"""

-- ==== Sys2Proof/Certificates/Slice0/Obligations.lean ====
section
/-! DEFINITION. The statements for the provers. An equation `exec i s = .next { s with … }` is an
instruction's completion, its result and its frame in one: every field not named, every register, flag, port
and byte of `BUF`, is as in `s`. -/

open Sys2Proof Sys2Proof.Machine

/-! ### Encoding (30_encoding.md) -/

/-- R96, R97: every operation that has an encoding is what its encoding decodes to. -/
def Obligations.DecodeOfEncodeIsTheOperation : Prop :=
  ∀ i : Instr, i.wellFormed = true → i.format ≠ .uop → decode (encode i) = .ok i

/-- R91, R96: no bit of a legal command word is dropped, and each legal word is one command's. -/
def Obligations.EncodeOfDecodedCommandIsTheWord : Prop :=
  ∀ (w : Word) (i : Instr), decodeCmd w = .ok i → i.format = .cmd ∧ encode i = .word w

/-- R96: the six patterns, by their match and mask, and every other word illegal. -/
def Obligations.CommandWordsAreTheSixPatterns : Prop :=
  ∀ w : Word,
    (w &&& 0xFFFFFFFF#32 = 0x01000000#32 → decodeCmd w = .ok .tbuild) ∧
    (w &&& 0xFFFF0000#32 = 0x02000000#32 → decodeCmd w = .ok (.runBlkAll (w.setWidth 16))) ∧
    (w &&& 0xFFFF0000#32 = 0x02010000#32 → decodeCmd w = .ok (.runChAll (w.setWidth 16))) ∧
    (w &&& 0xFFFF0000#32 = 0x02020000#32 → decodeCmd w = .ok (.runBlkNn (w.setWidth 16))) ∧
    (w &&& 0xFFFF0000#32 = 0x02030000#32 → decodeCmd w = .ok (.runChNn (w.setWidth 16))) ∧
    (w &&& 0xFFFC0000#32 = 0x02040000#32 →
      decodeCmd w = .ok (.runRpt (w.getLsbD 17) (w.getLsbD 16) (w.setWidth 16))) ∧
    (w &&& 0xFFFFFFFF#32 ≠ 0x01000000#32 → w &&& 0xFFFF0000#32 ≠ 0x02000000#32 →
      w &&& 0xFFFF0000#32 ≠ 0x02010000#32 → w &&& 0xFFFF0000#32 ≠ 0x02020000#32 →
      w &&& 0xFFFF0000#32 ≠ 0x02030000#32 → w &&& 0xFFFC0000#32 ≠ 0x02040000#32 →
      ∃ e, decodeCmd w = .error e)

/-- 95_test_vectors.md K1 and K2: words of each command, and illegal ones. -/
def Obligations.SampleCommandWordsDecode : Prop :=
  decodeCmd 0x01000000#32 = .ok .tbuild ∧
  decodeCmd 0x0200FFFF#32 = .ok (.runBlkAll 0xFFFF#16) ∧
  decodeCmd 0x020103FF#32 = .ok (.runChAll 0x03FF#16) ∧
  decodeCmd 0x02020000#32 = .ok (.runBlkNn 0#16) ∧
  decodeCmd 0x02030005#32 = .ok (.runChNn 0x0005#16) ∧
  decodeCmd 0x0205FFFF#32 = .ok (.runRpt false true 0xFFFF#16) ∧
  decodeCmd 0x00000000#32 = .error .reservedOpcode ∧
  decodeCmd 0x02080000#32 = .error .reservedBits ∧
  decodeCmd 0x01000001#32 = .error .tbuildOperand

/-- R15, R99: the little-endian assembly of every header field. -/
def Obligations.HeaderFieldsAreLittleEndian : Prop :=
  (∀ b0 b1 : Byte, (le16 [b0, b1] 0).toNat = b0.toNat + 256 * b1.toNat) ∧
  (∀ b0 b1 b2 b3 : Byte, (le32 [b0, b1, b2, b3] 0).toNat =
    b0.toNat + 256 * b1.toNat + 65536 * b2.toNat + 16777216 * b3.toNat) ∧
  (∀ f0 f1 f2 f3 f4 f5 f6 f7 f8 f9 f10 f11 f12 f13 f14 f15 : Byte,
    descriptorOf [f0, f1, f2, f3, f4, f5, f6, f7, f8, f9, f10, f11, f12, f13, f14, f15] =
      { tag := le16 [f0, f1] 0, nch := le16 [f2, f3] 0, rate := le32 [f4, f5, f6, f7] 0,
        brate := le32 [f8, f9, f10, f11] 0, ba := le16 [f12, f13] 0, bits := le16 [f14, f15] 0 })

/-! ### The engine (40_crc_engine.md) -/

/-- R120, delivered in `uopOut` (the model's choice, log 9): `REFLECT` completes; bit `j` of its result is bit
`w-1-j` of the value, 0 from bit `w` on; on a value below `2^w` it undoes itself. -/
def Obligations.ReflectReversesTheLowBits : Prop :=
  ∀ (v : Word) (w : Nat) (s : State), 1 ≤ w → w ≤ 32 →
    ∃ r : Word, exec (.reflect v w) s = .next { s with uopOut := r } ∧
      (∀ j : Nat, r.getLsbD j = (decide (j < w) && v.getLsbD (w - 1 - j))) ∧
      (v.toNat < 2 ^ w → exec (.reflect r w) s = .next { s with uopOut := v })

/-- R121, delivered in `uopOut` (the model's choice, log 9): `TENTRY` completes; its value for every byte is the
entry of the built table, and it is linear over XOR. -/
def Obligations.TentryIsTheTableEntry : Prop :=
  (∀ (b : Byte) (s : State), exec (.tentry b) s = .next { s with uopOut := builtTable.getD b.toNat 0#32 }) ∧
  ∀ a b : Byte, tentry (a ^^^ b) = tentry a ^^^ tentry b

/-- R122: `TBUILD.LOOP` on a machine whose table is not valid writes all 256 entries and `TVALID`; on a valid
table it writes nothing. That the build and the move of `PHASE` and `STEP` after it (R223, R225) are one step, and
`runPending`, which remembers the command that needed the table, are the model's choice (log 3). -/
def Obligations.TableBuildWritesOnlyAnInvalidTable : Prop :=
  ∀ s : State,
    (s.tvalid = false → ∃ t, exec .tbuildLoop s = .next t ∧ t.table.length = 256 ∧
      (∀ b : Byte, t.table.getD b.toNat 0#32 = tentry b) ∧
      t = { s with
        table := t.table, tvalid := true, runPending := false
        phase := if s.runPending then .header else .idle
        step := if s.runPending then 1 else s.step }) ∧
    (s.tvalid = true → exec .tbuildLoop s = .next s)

"""

» **What the task asks**
Write down exactly the span of lines above from the one containing "decodes to. -/" to the one containing "word illegal. -/", both ends included.

» **Finished exercise**
/-- R96, R97: every operation that has an encoding is what its encoding decodes to. -/
def Obligations.DecodeOfEncodeIsTheOperation : Prop :=
  ∀ i : Instr, i.wellFormed = true → i.format ≠ .uop → decode (encode i) = .ok i

/-- R91, R96: no bit of a legal command word is dropped, and each legal word is one command's. -/
def Obligations.EncodeOfDecodedCommandIsTheWord : Prop :=
  ∀ (w : Word) (i : Instr), decodeCmd w = .ok i → i.format = .cmd ∧ encode i = .word w

/-- R96: the six patterns, by their match and mask, and every other word illegal. -/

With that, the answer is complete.